Ashok Vish’s practice draws from his training as a filmmaker and interests in other aspects of image-making such as video and photography.
His work has been an examination of the complexities of human identity, especially questioned identities against the larger context of our society. Following a research-based practice, other ideas of sexual identity, gender roles and social pressure are at the core of his interests. Vish places emphasis on exploring the associations between human emotions & adversity and their corresponding public and personal personas. This affords him the opportunity to investigate the relation between the imagery of fictional worlds and the conditions of reality, and sometimes merging both fiction and non-fiction with each other. His overriding objective for all of his projects has been to create narratives, whether linear or abstract, that, in turn, open up spaces for greater engagement between audience and imagery, between viewers and subjects, because doing so helps to bridge the seemingly wide chasms that separate “us” from “them”.
Vish’s films have screened in several film festivals such as the Chicago South Asian Film Festival, Chelsea Film Festival, New York Indian Film Festival, StarLite Film Festival, at the Anthology Film archives in New York City and the Full On Film festival at the Maharaja Sayajirao University of Baroda. His film ‘A Boy Called Boris’ was screened at 1Shanthi Road Studio/Gallery as part of a group exhibition titled ‘Much to say’, showcased along with paintings by visual artist Bhuvanesh Kumar. Apart from his films, Vish’s video art and photography has shown at galleries such as A.M (Art Multi-disciplines) Studio in Kolkata, Art Konsult in Delhi, Gallery Sumukha in Bangalore, Art Houz in Bangalore, Maximilians Forum in Munich. Vish was also selected for the 2018 'PEERS Share' programme organised by Khoj International Artists Association, New Delhi.
'I perceived parallels between photo and information sharing engaged in by gay men on online dating websites & apps as a means of identifying potential social and sexual contacts, and similar procedures utilised by the East German State Security Service - the Stasi - as a means of controlling, coercing, and oppressing queer individuals. What intrigues me the most is that both of them hinge on the creation of archives of sorts - collections of photographs, written records and even films used as handy references to identify individuals who possess or exhibit specific qualities. More than this, however, was the fact that the power of these two particular types of archives rests not on the active use of their content, but the threat suggested by the possession of these images or information, as a form of personal information.

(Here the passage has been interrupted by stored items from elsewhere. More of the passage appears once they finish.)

-- ==== Sys2Proof/Laws/KeepsBlocks.lean ====
section
/-! SUPPORT. Every operation keeps the queue, the canonical form of both memories and the bound of the tokens:
streams, Baskets, the Kettle, calibration, the FEU and the fabric. -/

namespace Sys2Proof.Machine

set_option linter.unusedSimpArgs false
set_option linter.unusedTactic false
set_option linter.unusedVariables false
set_option linter.unreachableTactic false

/-! ## Streams -/

theorem keeps_settleOn {l} {s : State} (h : Keeps l s) (x1 x2 x3) : Keeps l (State.settleOn s x1 x2 x3) := by
  unfold State.settleOn
  simp +contextual (maxDischargeDepth := 40) only [h, keepsO_next, keepsO_fault, keepsM_some, keepsM_none,
      keepsL_mk, keepsR_mk, keepsL_fold, keepsR_fold, keeps_ite, keepsO_ite, keepsM_ite, keepsL_ite, keepsR_ite,
      ite_self, implies_true, keeps_foldl, keepsL_foldl, keepsR_foldl, keeps_settleBsk, keeps_putStr]

theorem keeps_execStreamPlacement {l} {s : State} (h : Keeps l s) : KeepsO l (execStreamPlacement s) := by
  unfold execStreamPlacement
  all_goals repeat' (split <;> (try simp +contextual (maxDischargeDepth := 40) only [h, keeps_mk, keeps_fold,
      keepsO_next, keepsO_fault, keepsM_some, keepsM_none, keepsL_mk, keepsR_mk, keepsL_fold, keepsR_fold,
      keeps_ite, keepsO_ite, keepsM_ite, keepsL_ite, keepsR_ite, ite_self, implies_true, keeps_foldl, keepsL_foldl,
      keepsR_foldl, keeps_settleOn]))

theorem keeps_cmdStart {l} {s : State} (h : Keeps l s) (x1) : KeepsL l (State.cmdStart s x1) := by
  unfold State.cmdStart
  try simp +contextual (maxDischargeDepth := 40) only [h, keeps_mk, keeps_fold, keepsO_next, keepsO_fault,
      keepsM_some, keepsM_none, keepsL_mk, keepsR_mk, keepsL_fold, keepsR_fold, keeps_ite, keepsO_ite, keepsM_ite,
      keepsL_ite, keepsR_ite, ite_self, implies_true, keeps_foldl, keepsL_foldl, keepsR_foldl, keeps_raiseS,
      keeps_wrCtx, keeps_setStr, keeps_settleOn, keeps_putStr]
  all_goals repeat' (split <;> (try simp +contextual (maxDischargeDepth := 40) only [h, keeps_mk, keeps_fold,
      keepsO_next, keepsO_fault, keepsM_some, keepsM_none, keepsL_mk, keepsR_mk, keepsL_fold, keepsR_fold,
      keeps_ite, keepsO_ite, keepsM_ite, keepsL_ite, keepsR_ite, ite_self, implies_true, keeps_foldl, keepsL_foldl,
      keepsR_foldl, keeps_raiseS, keeps_wrCtx, keeps_setStr, keeps_settleOn, keeps_putStr]))

theorem keeps_migLoad {l} {s : State} (h : Keeps l s) (x1 x2) : Keeps l (State.migLoad s x1 x2) := by
  unfold State.migLoad
  simp +contextual (maxDischargeDepth := 40) only [h, keepsO_next, keepsO_fault, keepsM_some, keepsM_none,
      keepsL_mk, keepsR_mk, keepsL_fold, keepsR_fold, keeps_ite, keepsO_ite, keepsM_ite, keepsL_ite, keepsR_ite,
      ite_self, implies_true, keeps_foldl, keepsL_foldl, keepsR_foldl, keeps_scrub, keeps_setScale, keeps_setPot]

theorem keeps_reopen {l} {s : State} (h : Keeps l s) (x1 x2 x3) : Keeps l (State.reopen s x1 x2 x3) := by
  unfold State.reopen
  all_goals repeat' (split <;> (try simp +contextual (maxDischargeDepth := 40) only [h, keepsO_next, keepsO_fault,
      keepsM_some, keepsM_none, keepsL_mk, keepsR_mk, keepsL_fold, keepsR_fold, keeps_ite, keepsO_ite, keepsM_ite,
      keepsL_ite, keepsR_ite, ite_self, implies_true, keeps_foldl, keepsL_foldl, keepsR_foldl, keeps_memX,
      keeps_scrub, keeps_migLoad, keeps_settleBsk, keeps_putStr]))

theorem keeps_cmdResume {l} {s : State} (h : Keeps l s) (x1) : KeepsL l (State.cmdResume s x1) := by
  unfold State.cmdResume
  try simp +contextual (maxDischargeDepth := 40) only [h, keepsO_next, keepsO_fault, keepsM_some, keepsM_none,
      keepsL_mk, keepsR_mk, keepsL_fold, keepsR_fold, keeps_ite, keepsO_ite, keepsM_ite, keepsL_ite, keepsR_ite,
      ite_self, implies_true, keeps_foldl, keepsL_foldl, keepsR_foldl, keeps_settleBsk, keeps_reopen, keeps_setStr,
      keeps_settleOn]
  all_goals repeat' (split <;> (try simp +contextual (maxDischargeDepth := 40) only [h, keepsO_next, keepsO_fault,
      keepsM_some, keepsM_none, keepsL_mk, keepsR_mk, keepsL_fold, keepsR_fold, keeps_ite, keepsO_ite, keepsM_ite,
      keepsL_ite, keepsR_ite, ite_self, implies_true, keeps_foldl, keepsL_foldl, keepsR_foldl, keeps_settleBsk,
      keeps_reopen, keeps_setStr, keeps_settleOn]))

Given their central role in the preservation of intellectual and cultural histories, we tend to think of archives as valuable resources for decoding and making sense of the past and situating current practices in an historical and cultural continuum. The two types of archives I investigated here, though, are less benign, given the uses to which they can be and have been put.
Creating fictional narratives has formed the bulk of my artistic practice; and with this work, I perform this process on two levels: I formulate a set of fictional characters and, in turn, develop fictional narratives of record-keeping and other related actions to illuminate the disquieting correspondences that link the official archive of the totalitarian state to the private archive of the "sexual outlaw."
My work, the title of which comes from a previous citizen of East Germany, stating "The first duty of the citizen was to be inconspicuous" uses individual photos and information files to analyse the need for discretion, for privacy in contemporary India—a situation that clearly mirrors life in the GDR under the Stasi as the East German government's most visible and effective force of surveillance and repression—and at the same time, to examine the liberating potential of public disclosure as well, freeing the queer subject from the bonds of oppression and intimidation.'
Ashok Vish presented The first duty... is to be inconspicuous on September 5, 2018 at Lichtenberg Studios Berlin.